Rate Limit Overview¶
| Scope | Default Limit | Configurable |
|---|---|---|
| Organization | 60 requests/minute | Yes (per plan) |
| Per Agent | 50 requests/minute | No |
| Webhook delivery | 1/second per customer | No |
Rate Limit Headers¶
Every API response includes rate limit information:
| Header | Description |
|---|---|
X-RateLimit-Limit | Maximum requests per minute |
X-RateLimit-Remaining | Requests left in current window |
X-RateLimit-Reset | Unix timestamp when limit resets |
Rate Limit Exceeded (429)¶
When you exceed the rate limit:
HTTP/1.1 429 Too Many Requests
X-RateLimit-Limit: 60
X-RateLimit-Remaining: 0
X-RateLimit-Reset: 1700308800
Retry-After: 15
{
"error": "Rate limit exceeded",
"error_code": "RATE_LIMIT_EXCEEDED",
"details": {
"limit": 60,
"reset_at": "2025-01-15T10:31:00Z",
"retry_after": 15
}
}
Handling Rate Limits¶
Basic Retry Logic¶
import time
import requests
def send_with_retry(url, payload, headers, max_retries=3):
for attempt in range(max_retries):
response = requests.post(url, json=payload, headers=headers)

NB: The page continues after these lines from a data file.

-- ==== Sys2Proof/Safety.lean ====
section
/-! DEFINITION. The terms that claims about the block are stated in: its invariants (10_state.md R42), what a run sends
and how long a slot stays occupied (42_transport_events.md R171 to R174), the causes of a completion (60_exceptions.md
R203), and what of the state the block never interprets. -/

namespace Sys2Proof.Machine

/-! ### Safe runs -/

/-- `k` steps of the machine, stopping at the first refusal; the host's run of its core is the same function
(`run_eq_core`). -/
def run : Nat → State → Host.Outcome State Fault Refusal
  | 0, s => .next s
  | k + 1, s =>
    match step s with
    | .next t => run k t
    | .fault r => .fault r
    | .refused r => .refused r

/-- A safe run meets no refusal: every event pending is spelled by a well-formed word (R76). -/
def wordsSpellEvents (s : State) : Prop := ∀ e ∈ s.inbox, ∃ i, decode e.word = .ok i

/-- The field of the word breaks R76, said field by field from the tables of R74 and R75. -/
def fieldBreaksR76 (w : Word) : EventField → Prop
  | .kind => 6 < (w.extractLsb' 28 4).toNat
  | .addr => w.extractLsb' 28 4 ≠ 1#4 ∧ w.extractLsb' 28 4 ≠ 2#4 ∧ w.extractLsb' 22 6 ≠ 0#6
  | .data => w.extractLsb' 28 4 ≠ 1#4 ∧ w.extractLsb' 14 8 ≠ 0#8
  | .cd => w.extractLsb' 28 4 ≠ 0#4 ∧ w.getLsbD 13 = true
  | .reserved => w.extractLsb' 8 5 ≠ 0#5
  | .len => w.extractLsb' 28 4 ≠ 5#4 ∧ w.extractLsb' 0 8 ≠ 0#8

/-- A host write to CMD: the commands of R132. -/
def isCommand : Instr → Bool
  | .nop | .encode | .decode | .startTx | .startTxReply | .ackDone | .rxAck | .cmdReserved _ => true
  | .tick _ | .regWrite _ _ | .regRead _ | .txDone | .rxStart | .rxDone _ | .reset => false

/-! ### Invariants (R42) -/

/-- The invariants of R42. -/
structure Inv (b : Block) : Prop where
  /-- STATE ∈ 0, 1, 2, 3, 4 -/
  state_code : (stateCode b.state).toNat ≤ 4
  /-- STATE = Idle ⇒ REPLY_REQ = 0 ∧ RETRIES_LEFT = 0 ∧ REPEATS_LEFT = 0 -/
  idle_slot : b.state = .idle → b.replyReq = false ∧ b.retriesLeft = 0#8 ∧ b.repeatsLeft = 0#8
  /-- STATE ∈ RxWait, RxBusy ⇒ REPLY_REQ = 1 ∧ REPEATS_LEFT = 0 -/
  reply_wait : b.state = .rxWait ∨ b.state = .rxBusy → b.replyReq = true ∧ b.repeatsLeft = 0#8
  /-- STATE = TxBusy ⇒ REPEATS_LEFT ≤ TX_REPEAT − 1 -/
  repeats_bound : b.state = .txBusy → b.repeatsLeft.toNat + 1 ≤ Config.cfg.txRepeat.toNat
  /-- REPLY_REQ = 0 ⇒ RETRIES_LEFT = 0 -/
  retries_need_reply : b.replyReq = false → b.retriesLeft = 0#8
  /-- RX_OVF = 1 ⇒ RXV = 1 -/
  overflow_valid : b.rxOvf = true → b.rxv = true
  /-- COMP_RESULT ∈ 0, 2 -/
  result_code : b.compResult = .success ∨ b.compResult = .failure
  /-- COMP_REPLY = 1 ⇒ COMP_RESULT = 0 -/
  reply_success : b.compReply = true → b.compResult = .success

/-! ### What a run sends -/

/-- 1 where the latest step sent a frame, else 0. -/
def sendCount (s : State) : Nat := if s.sent.isSome then 1 else 0

/-- The frames sent in up to `k` steps, until the slot is free. -/
def sendsUntilIdle : Nat → State → Nat
  | 0, _ => 0
  | k + 1, s =>
    if s.block.state = .idle then 0
    else match step s with
      | .next t => sendCount t + sendsUntilIdle k t
      | .fault _ => 0
      | .refused _ => 0

/-- The attempts begun (WaitAirwayFree left for TxBusy, R162) in up to `k` steps, until the slot is free. -/
def attemptsUntilIdle : Nat → State → Nat
  | 0, _ => 0
  | k + 1, s =>
    if s.block.state = .idle then 0
    else match step s with
      | .next t =>
        (if s.block.state = .waitAirwayFree ∧ t.block.state = .txBusy then 1 else 0) + attemptsUntilIdle k t
      | .fault _ => 0
      | .refused _ => 0

/-- The frames sent from a state on until STATE is no longer TxBusy; none where it still is after `k` steps. -/
def sendsUntilSent : Nat → State → Option Nat
  | 0, _ => none
  | k + 1, s =>
    if s.block.state = .txBusy then
      match step s with
      | .next t => (sendsUntilSent k t).map (sendCount t + ·)
      | .fault _ => none
      | .refused _ => none
    else some 0

/-! ### Progress (R174) -/

/-- The next event is one that R174 asks the environment for: a clear channel or a passed airway deadline in
WaitAirwayFree, a TX_DONE in TxBusy, a passed reply timeout in RxWait or RxBusy. -/
def due (s : State) : Bool :=
  match s.inbox with
  | [] => false
  | e :: _ =>
    match s.block.state, decode e.word with
    | .waitAirwayFree, .ok (.tick cd) => !cd || Config.cfg.airwayTimeoutMs < e.now - s.block.airTs
    | .txBusy, .ok .txDone => true
    | .rxWait, .ok (.tick _) => Config.cfg.replyTimeoutMs < e.now - s.block.sendTs
    | .rxBusy, .ok (.tick _) => Config.cfg.replyTimeoutMs < e.now - s.block.sendTs
    | _, _ => false

/-- The due events in up to `k` steps, until the slot is free. -/
def dueUntilIdle : Nat → State → Nat
  | 0, _ => 0
  | k + 1, s =>
    if s.block.state = .idle then 0
    else match step s with
      | .next t => (if due s then 1 else 0) + dueUntilIdle k t
      | .fault _ => 0
      | .refused _ => 0

/-- The slot is free now or after one of the next `k` steps. -/
def freedWithin : Nat → State → Bool
  | 0, s => s.block.state = .idle
  | k + 1, s =>
    s.block.state = .idle ||
      match step s with
      | .next t => freedWithin k t
      | .fault _ => false
      | .refused _ => false

/-- How many due events an occupied slot can still take: each attempt to come takes at most `TX_REPEAT + 2`. -/
def rank (b : Block) : Nat :=
  let perAttempt := Config.cfg.txRepeat.toNat + 2
  match b.state with
  | .idle => 0
  | .waitAirwayFree => (b.retriesLeft.toNat + 1) * perAttempt
  | .txBusy => b.retriesLeft.toNat * perAttempt + b.repeatsLeft.toNat + 2
  | .rxWait | .rxBusy => b.retriesLeft.toNat * perAttempt + 1

/-! ### The transition table and the causes of a completion -/

/-- A frame passes the receive checks, said from R110, R111 and R112. -/
def frameAccepted (b : Block) (rxLen : Byte) (D : Frame) : Prop :=
  rxLen = 16#8 ∧ Config.cfg.checksum (header D) = D[14] ++ D[15] ∧
    (D[0] = Config.cfg.broadcastType ∨ (D[0] = b.myType ∧ D[1] = b.myId))

/-- What `complete(r, rep)` leaves: the completion record, a free slot, and the fields that keep their values (R170). -/
def completed (s t : State) (r : Result) (rep : Bool) : Prop :=
  t.block.done = true ∧ t.block.compResult = r ∧ t.block.compReply = rep ∧ t.block.compTag = s.block.tag ∧
    t.block.state = .idle ∧ t.block.replyReq = false ∧ t.block.retriesLeft = 0#8 ∧ t.block.repeatsLeft = 0#8 ∧
    t.block.txFrame = s.block.txFrame ∧ t.block.tag = s.block.tag ∧ t.block.sendTs = s.block.sendTs ∧
    t.block.airTs = s.block.airTs

/-- What filling the slot leaves, with or without a reply requested: every field of the slot, and WaitAirwayFree (R134,
R135). SEND_TS is loaded only at the reply wait. -/
def slotLoaded (s t : State) (reply : Bool) (retries : Byte) : Prop :=
  t.block.state = .waitAirwayFree ∧ t.block.txFrame = s.block.fb ∧ t.block.tag = s.block.txTag ∧
    t.block.replyReq = reply ∧ t.block.retriesLeft = retries ∧ t.block.repeatsLeft = 0#8 ∧ t.block.airTs = s.now ∧
    t.block.sendTs = s.block.sendTs

/-- The rows of R171: the (STATE, event) pairs that change STATE or send, with their effect. -/
inductive TransitionRow (s t : State) : Instr → Prop where
  | startTx : s.block.state = .idle → slotLoaded s t false 0#8 → t.block.cmdResult = .success → t.sent = none →
      TransitionRow s t .startTx
  | startTxReply : s.block.state = .idle → slotLoaded s t true s.block.replyRetries → t.block.cmdResult = .success →
      t.sent = none → TransitionRow s t .startTxReply
  | clearChannel : s.block.state = .waitAirwayFree → t.block.state = .txBusy → t.sent = some s.block.txFrame →
      t.block.repeatsLeft = Config.cfg.txRepeat - 1#8 → TransitionRow s t (.tick false)
  | airwayDeadline : s.block.state = .waitAirwayFree → Config.cfg.airwayTimeoutMs < s.now - s.block.airTs →
      completed s t .failure false → t.sent = none → TransitionRow s t (.tick true)
  | nextRepeat : s.block.state = .txBusy → 0#8 < s.block.repeatsLeft → t.block.state = .txBusy →
      t.sent = some s.block.txFrame → t.block.repeatsLeft = s.block.repeatsLeft - 1#8 → TransitionRow s t .txDone
  | replyWait : s.block.state = .txBusy → s.block.repeatsLeft = 0#8 → s.block.replyReq = true →
      t.block.state = .rxWait → t.block.sendTs = s.now → t.sent = none → TransitionRow s t .txDone
  | sentWithoutReply : s.block.state = .txBusy → s.block.repeatsLeft = 0#8 → s.block.replyReq = false →
      completed s t .success false → t.sent = none → TransitionRow s t .txDone
  | receptionBegins : s.block.state = .rxWait → t.block.state = .rxBusy → t.sent = none → TransitionRow s t .rxStart
  | reply (len : Byte) : s.block.state = .rxWait ∨ s.block.state = .rxBusy → frameAccepted s.block len s.rxData →
      t.block.rxBuf = s.rxData → t.block.rxv = true → completed s t .success true → t.sent = none →
      TransitionRow s t (.rxDone len)
  | retry (cd : Bool) : s.block.state = .rxWait ∨ s.block.state = .rxBusy →
      Config.cfg.replyTimeoutMs < s.now - s.block.sendTs → 0#8 < s.block.retriesLeft →
      t.block.state = .waitAirwayFree → t.block.retriesLeft = s.block.retriesLeft - 1#8 → t.block.airTs = s.now →
      t.sent = none → TransitionRow s t (.tick cd)
  | retriesExhausted (cd : Bool) : s.block.state = .rxWait ∨ s.block.state = .rxBusy →
      Config.cfg.replyTimeoutMs < s.now - s.block.sendTs → s.block.retriesLeft = 0#8 →
      completed s t .failure false → t.sent = none → TransitionRow s t (.tick cd)
  | reset : t.block = Block.reset → t.sent = none → TransitionRow s t .reset

/-- The completion record differs, or DONE rises. -/
def recordChanged (s t : State) : Prop :=
  (s.block.done = false ∧ t.block.done = true) ∨ t.block.compResult ≠ s.block.compResult ∨
    t.block.compReply ≠ s.block.compReply ∨ t.block.compTag ≠ s.block.compTag

/-- The four causes of a completion (R203). -/
inductive CompletionCause (s t : State) : Instr → Prop where
  | allRepeatsDone : s.block.state = .txBusy → s.block.repeatsLeft = 0#8 → s.block.replyReq = false →
      completed s t .success false → CompletionCause s t .txDone
  | replyAccepted (len : Byte) : s.block.state = .rxWait ∨ s.block.state = .rxBusy →
      frameAccepted s.block len s.rxData → completed s t .success true → CompletionCause s t (.rxDone len)
  | retriesExhausted (cd : Bool) : s.block.state = .rxWait ∨ s.block.state = .rxBusy →
      Config.cfg.replyTimeoutMs < s.now - s.block.sendTs → s.block.retriesLeft = 0#8 →
      completed s t .failure false → CompletionCause s t (.tick cd)
  | airwayDeadline : s.block.state = .waitAirwayFree → Config.cfg.airwayTimeoutMs < s.now - s.block.airTs →
      completed s t .failure false → CompletionCause s t (.tick true)

/-! ### What the block never interprets -/

/-- The state with the continuation tags, and what a host read of one would show, out of sight (R26). -/
def hideTags (s : State) : State :=
  { s with block := { s.block with txTag := 0#8, tag := 0#8, compTag := 0#8 }, readData := none }

/-- Two outcomes look the same but for the tags. -/
def sameButTags : Host.Outcome State Fault Refusal → Host.Outcome State Fault Refusal → Prop
  | .next t, .next t' => hideTags t = hideTags t'
  | .refused r, .refused r' => r = r'
  | .next _, .fault _ | .next _, .refused _ | .fault _, .next _ | .fault _, .fault _ | .fault _, .refused _
  | .refused _, .next _ | .refused _, .fault _ => False

/-! ### Same-cycle order (R206) -/

/-- The place of an event's source in the fixed order of R206. -/
def sourcePlace : Instr → Nat
  | .reset => 1
  | .rxDone _ => 2
  | .txDone => 3
  | .rxStart => 4
  | .regWrite _ _ | .cmdReserved _ | .nop | .encode | .decode | .startTx | .startTxReply | .ackDone | .rxAck
  | .regRead _ => 5
  | .tick _ => 6

end Sys2Proof.Machine
end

if response.status_code == 429:
retry_after = int(response.headers.get("Retry-After", 5))
print(f"Rate limited. Waiting {retry_after}s...")
time.sleep(retry_after)
continue
return response
raise Exception("Max retries exceeded")
async function sendWithRetry(url, payload, headers, maxRetries = 3) {
for (let attempt = 0; attempt < maxRetries; attempt++) {
const response = await fetch(url, {
method: 'POST',
headers,
body: JSON.stringify(payload)
});
if (response.status === 429) {
const retryAfter = parseInt(
response.headers.get('Retry-After') || '5'
);
console.log(`Rate limited. Waiting ${retryAfter}s...`);
await new Promise(r => setTimeout(r, retryAfter * 1000));
continue;
}
return response;
}
throw new Error('Max retries exceeded');
}
Exponential Backoff¶
import time
import random
def exponential_backoff(attempt, base=1, max_delay=60):
"""Calculate delay with jitter."""
delay = min(base * (2 ** attempt), max_delay)
jitter = random.uniform(0, delay * 0.1)
return delay + jitter
def send_with_backoff(url, payload, headers, max_retries=5):
for attempt in range(max_retries):
response = requests.post(url, json=payload, headers=headers)
if response.status_code == 429:
delay = exponential_backoff(attempt)
print(f"Rate limited. Backing off {delay:.1f}s...")
time.sleep(delay)
continue
return response
raise Exception("Max retries exceeded")
Using Libraries¶
from tenacity import (
retry,
retry_if_result,
wait_exponential,
stop_after_attempt
)
def is_rate_limited(response):
return response.status_code == 429
@retry(
retry=retry_if_result(is_rate_limited),
wait=wait_exponential(multiplier=1, max=60),
stop=stop_after_attempt(5)
)
def send_message(url, payload, headers):
return requests.post(url, json=payload, headers=headers)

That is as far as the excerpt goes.